Prompt: Return, from the listing below, each line where the word "Option" appears.

[Opening Data shown section]

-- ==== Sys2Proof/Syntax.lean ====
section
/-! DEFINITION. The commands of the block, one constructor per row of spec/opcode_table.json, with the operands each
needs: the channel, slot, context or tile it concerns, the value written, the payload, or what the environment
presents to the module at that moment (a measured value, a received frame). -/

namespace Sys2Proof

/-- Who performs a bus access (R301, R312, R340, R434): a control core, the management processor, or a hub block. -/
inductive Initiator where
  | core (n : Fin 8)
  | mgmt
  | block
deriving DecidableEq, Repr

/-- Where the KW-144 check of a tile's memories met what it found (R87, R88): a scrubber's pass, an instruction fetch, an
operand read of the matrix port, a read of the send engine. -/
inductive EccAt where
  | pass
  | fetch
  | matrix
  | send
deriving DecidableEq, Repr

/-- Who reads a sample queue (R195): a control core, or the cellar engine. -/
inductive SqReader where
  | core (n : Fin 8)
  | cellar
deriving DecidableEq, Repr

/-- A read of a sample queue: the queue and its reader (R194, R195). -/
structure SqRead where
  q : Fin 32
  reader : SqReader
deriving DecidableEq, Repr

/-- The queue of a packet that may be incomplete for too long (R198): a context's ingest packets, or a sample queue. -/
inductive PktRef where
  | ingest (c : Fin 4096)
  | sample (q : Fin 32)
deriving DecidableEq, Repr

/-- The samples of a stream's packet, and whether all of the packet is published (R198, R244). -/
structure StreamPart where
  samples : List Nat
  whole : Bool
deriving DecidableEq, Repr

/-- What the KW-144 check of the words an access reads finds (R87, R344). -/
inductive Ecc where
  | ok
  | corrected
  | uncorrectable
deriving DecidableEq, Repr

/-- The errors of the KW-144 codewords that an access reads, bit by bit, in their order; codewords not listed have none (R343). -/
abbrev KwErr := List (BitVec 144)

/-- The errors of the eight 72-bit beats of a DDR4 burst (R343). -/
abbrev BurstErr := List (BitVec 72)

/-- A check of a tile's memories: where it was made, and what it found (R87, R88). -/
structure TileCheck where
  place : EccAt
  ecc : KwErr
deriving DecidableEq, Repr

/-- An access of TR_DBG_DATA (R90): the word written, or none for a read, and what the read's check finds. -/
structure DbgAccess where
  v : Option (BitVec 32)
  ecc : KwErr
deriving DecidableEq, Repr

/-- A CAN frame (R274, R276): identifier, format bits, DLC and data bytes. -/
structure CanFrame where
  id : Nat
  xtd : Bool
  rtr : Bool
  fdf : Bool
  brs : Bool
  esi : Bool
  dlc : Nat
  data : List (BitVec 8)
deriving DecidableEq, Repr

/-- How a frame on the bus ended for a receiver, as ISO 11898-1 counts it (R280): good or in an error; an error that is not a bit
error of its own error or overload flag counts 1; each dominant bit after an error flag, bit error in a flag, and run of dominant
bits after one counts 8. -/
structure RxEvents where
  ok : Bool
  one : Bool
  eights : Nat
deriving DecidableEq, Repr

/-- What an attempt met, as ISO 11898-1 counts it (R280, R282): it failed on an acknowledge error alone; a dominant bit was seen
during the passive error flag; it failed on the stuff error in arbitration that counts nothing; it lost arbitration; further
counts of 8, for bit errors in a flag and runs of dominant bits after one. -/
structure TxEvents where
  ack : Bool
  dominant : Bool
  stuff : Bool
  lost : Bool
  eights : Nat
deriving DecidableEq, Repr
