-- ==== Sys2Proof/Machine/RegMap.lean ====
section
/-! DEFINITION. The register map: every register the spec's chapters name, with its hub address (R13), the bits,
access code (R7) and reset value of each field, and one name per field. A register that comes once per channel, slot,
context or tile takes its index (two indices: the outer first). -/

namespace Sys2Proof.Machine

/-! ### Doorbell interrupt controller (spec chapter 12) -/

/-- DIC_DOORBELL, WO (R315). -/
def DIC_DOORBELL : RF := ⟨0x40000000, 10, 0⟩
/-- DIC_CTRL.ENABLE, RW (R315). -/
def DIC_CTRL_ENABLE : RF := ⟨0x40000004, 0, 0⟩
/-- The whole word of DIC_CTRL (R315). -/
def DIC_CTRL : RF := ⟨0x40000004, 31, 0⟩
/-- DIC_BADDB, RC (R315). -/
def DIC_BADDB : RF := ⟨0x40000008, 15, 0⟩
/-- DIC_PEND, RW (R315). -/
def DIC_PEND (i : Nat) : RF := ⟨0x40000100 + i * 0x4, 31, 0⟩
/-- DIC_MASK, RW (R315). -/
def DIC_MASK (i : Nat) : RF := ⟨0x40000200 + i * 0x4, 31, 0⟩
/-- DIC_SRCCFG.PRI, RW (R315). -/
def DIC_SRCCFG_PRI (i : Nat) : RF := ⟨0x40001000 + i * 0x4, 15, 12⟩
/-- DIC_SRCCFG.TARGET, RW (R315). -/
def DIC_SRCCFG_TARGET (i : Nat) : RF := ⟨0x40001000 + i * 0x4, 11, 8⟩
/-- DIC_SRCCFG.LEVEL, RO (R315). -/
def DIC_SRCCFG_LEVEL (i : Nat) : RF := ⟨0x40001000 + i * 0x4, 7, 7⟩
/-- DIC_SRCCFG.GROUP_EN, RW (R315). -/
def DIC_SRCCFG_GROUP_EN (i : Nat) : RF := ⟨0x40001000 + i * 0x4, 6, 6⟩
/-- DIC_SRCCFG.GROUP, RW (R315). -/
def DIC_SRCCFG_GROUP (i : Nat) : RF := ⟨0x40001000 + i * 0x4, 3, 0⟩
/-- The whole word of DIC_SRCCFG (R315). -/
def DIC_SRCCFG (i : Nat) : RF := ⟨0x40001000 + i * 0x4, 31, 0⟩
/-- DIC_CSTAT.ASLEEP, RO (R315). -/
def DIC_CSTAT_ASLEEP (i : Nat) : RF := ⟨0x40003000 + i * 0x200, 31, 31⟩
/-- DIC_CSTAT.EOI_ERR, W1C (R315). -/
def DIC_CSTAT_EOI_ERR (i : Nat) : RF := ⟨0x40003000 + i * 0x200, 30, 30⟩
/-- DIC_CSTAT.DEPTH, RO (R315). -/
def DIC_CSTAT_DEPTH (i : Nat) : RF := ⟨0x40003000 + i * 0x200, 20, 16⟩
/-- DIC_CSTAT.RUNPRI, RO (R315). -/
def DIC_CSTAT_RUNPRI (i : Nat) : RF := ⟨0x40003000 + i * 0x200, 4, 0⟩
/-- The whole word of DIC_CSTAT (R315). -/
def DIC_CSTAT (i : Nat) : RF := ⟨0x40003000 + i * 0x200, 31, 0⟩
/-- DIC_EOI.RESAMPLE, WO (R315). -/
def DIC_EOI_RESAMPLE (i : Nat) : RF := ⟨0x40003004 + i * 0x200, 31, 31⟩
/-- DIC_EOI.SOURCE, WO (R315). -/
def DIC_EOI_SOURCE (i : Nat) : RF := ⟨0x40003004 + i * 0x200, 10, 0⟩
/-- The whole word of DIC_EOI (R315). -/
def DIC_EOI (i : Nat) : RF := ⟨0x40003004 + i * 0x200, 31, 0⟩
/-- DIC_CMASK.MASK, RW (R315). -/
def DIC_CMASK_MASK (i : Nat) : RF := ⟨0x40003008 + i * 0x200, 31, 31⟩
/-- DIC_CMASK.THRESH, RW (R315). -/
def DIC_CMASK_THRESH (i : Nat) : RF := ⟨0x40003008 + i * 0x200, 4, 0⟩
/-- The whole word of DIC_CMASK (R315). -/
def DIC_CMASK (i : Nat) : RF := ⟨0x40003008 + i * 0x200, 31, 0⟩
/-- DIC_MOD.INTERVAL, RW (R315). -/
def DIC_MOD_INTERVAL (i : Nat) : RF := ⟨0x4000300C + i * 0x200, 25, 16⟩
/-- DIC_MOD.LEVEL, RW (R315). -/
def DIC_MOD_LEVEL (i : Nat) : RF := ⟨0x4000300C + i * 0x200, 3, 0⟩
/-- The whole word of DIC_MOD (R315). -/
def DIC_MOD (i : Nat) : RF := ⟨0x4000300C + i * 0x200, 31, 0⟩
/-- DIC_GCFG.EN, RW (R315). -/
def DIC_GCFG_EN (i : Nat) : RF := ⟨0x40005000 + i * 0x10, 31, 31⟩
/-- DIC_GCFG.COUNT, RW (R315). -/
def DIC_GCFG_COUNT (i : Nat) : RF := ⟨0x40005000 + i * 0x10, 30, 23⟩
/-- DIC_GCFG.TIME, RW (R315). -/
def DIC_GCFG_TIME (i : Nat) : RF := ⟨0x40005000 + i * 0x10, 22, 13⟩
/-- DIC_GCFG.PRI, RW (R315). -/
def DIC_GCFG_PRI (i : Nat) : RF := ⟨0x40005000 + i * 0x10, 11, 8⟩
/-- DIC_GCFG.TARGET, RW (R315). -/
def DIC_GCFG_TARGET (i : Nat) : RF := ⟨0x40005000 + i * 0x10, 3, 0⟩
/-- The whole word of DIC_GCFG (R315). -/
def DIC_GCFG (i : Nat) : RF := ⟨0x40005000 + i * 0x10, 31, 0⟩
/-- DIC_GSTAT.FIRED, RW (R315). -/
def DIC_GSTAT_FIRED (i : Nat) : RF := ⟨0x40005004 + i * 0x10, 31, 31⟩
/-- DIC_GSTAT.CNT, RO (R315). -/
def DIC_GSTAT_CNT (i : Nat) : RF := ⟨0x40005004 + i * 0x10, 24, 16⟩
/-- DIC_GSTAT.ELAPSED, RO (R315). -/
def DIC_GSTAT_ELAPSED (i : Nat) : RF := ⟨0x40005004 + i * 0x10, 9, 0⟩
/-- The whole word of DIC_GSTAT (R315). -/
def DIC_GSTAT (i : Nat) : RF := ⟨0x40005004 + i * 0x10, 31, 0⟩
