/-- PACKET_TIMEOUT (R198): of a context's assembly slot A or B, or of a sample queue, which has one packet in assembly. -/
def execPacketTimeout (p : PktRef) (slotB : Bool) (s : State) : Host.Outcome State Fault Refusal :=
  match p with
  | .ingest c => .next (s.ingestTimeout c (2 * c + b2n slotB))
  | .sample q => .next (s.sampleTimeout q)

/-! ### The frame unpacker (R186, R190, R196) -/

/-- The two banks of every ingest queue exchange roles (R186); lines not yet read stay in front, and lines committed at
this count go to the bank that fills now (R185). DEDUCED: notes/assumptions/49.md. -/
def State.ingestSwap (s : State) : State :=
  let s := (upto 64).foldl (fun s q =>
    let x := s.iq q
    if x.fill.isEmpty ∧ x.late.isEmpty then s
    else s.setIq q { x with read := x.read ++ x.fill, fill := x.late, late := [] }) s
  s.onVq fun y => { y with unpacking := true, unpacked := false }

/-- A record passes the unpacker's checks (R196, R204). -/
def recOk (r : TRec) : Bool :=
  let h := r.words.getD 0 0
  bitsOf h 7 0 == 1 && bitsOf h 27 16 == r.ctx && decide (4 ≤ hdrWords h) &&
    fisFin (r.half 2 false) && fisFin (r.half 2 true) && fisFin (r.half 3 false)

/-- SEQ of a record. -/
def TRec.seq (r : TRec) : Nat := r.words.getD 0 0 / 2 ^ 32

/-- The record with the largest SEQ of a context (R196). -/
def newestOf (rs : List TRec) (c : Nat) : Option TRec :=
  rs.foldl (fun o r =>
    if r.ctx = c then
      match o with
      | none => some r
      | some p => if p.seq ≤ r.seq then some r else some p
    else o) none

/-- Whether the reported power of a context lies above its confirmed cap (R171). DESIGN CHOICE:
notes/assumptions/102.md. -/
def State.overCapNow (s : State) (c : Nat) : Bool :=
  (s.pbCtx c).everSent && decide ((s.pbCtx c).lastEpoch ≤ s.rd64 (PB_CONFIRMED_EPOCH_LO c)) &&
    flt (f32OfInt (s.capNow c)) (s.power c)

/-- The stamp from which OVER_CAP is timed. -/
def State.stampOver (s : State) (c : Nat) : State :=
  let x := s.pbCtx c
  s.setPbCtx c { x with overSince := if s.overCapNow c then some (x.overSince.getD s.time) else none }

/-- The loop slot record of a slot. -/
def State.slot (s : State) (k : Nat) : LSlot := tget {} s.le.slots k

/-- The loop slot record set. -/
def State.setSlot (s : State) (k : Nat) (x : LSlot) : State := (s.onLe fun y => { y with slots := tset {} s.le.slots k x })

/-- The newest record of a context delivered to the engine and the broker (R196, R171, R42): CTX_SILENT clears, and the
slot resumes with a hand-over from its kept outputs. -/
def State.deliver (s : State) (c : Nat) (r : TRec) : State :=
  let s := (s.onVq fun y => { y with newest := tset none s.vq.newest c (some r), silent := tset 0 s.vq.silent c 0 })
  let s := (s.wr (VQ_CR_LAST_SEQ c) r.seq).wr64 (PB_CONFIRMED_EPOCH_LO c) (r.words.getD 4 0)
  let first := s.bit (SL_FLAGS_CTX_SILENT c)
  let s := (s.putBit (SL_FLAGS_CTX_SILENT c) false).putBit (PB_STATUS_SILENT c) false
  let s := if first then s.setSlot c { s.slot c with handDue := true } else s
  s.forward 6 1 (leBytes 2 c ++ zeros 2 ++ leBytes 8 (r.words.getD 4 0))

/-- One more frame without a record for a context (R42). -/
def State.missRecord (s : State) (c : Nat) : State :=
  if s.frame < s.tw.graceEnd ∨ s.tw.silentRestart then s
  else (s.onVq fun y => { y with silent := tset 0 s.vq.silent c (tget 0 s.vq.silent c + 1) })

[Closing Data shown section]

Answer for this exercise:
  v : Option (BitVec 32)
def newestOf (rs : List TRec) (c : Nat) : Option TRec :=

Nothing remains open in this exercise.